++++ SUPPLIED DATA ++++

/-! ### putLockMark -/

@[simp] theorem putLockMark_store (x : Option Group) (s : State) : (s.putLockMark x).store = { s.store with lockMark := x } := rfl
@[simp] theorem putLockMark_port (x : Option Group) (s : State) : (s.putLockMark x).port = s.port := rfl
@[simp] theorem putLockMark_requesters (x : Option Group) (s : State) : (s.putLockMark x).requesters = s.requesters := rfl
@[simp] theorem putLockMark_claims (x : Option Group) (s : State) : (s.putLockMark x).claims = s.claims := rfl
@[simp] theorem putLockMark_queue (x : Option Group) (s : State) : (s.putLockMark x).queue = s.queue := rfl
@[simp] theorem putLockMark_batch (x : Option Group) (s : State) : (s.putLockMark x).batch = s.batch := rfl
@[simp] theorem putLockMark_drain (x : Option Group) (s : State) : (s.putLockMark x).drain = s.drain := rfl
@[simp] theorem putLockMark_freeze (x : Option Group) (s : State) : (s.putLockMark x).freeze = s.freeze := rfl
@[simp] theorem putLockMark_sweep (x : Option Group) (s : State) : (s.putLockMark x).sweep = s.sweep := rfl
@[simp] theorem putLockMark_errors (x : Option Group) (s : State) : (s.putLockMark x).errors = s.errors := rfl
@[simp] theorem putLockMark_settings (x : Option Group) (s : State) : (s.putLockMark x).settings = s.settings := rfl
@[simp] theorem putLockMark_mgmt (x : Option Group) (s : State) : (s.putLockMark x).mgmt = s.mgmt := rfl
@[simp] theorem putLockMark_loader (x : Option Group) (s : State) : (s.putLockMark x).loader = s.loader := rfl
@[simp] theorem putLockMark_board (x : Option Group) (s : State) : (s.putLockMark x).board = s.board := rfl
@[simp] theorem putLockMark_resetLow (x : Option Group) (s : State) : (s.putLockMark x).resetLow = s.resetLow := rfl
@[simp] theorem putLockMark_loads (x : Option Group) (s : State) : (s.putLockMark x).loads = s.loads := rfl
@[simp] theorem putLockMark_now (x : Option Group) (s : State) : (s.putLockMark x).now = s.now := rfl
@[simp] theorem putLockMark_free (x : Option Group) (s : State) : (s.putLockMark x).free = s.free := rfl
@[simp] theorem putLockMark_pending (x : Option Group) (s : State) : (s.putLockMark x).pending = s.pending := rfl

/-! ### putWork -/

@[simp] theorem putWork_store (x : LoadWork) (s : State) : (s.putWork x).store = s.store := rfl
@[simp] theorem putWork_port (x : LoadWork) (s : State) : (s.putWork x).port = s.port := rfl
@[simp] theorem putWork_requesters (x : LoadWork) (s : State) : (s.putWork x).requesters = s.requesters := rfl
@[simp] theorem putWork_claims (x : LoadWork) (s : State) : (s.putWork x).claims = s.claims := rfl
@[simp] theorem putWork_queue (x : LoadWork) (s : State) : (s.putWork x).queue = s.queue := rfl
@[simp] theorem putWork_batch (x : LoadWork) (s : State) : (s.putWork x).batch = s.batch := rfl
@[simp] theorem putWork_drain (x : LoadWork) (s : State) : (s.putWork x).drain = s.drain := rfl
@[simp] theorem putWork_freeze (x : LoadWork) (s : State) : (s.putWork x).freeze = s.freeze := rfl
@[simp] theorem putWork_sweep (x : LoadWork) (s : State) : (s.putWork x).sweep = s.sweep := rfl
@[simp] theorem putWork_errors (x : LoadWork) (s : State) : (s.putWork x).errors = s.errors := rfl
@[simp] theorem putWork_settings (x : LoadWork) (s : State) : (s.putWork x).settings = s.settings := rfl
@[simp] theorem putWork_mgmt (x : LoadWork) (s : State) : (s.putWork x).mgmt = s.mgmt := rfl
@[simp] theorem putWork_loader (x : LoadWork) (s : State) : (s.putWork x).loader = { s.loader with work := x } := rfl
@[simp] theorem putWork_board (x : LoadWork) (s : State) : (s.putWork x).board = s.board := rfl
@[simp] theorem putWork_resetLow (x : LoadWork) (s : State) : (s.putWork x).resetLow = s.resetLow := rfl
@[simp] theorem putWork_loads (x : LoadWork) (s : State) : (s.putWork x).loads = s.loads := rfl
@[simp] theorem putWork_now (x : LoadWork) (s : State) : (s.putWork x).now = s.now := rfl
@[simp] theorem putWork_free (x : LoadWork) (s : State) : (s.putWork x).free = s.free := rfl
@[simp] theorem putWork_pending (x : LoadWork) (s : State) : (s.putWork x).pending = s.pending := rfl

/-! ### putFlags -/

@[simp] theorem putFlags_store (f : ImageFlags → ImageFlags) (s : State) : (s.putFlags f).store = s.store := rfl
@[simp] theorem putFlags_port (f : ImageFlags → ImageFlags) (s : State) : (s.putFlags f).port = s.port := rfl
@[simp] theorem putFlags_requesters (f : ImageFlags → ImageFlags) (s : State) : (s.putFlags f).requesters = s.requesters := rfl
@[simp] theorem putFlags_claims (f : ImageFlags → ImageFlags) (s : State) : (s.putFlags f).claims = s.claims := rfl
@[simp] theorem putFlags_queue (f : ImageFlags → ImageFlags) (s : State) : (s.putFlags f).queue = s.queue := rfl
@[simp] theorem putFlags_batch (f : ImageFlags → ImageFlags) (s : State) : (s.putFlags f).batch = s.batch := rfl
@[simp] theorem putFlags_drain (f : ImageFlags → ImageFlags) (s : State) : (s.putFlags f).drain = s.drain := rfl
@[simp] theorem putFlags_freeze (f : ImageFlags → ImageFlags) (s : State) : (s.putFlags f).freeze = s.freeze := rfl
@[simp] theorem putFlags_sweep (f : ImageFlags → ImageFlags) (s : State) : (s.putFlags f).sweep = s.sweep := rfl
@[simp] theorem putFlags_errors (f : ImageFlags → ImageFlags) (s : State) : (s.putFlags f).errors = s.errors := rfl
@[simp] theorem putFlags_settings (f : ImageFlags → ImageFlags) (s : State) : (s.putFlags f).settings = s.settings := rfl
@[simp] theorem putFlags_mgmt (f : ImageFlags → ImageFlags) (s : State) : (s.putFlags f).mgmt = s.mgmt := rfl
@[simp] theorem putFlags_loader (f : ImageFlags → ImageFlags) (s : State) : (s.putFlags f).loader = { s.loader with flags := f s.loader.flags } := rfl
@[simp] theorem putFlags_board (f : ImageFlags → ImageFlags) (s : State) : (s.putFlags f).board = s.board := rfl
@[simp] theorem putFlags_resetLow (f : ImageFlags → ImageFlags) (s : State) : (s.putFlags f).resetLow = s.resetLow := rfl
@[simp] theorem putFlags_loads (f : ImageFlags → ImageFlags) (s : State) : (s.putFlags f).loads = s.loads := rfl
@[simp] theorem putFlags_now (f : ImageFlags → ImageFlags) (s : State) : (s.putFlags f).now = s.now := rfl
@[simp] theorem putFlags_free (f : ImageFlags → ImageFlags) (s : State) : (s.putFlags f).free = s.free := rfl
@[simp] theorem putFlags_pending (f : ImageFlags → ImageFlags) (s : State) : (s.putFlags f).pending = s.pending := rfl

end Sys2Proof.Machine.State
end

++++

■ **PROBLEM TO SOLVE**: The answer is the run of lines above from the line containing "(s.putWork x).requesters = s.requesters := rfl" through the line containing "(s.putWork x).claims = s.claims := rfl", copied exactly and alone.

■ **PROBLEM SOLUTION**:
@[simp] theorem putWork_requesters (x : LoadWork) (s : State) : (s.putWork x).requesters = s.requesters := rfl
@[simp] theorem putWork_claims (x : LoadWork) (s : State) : (s.putWork x).claims = s.claims := rfl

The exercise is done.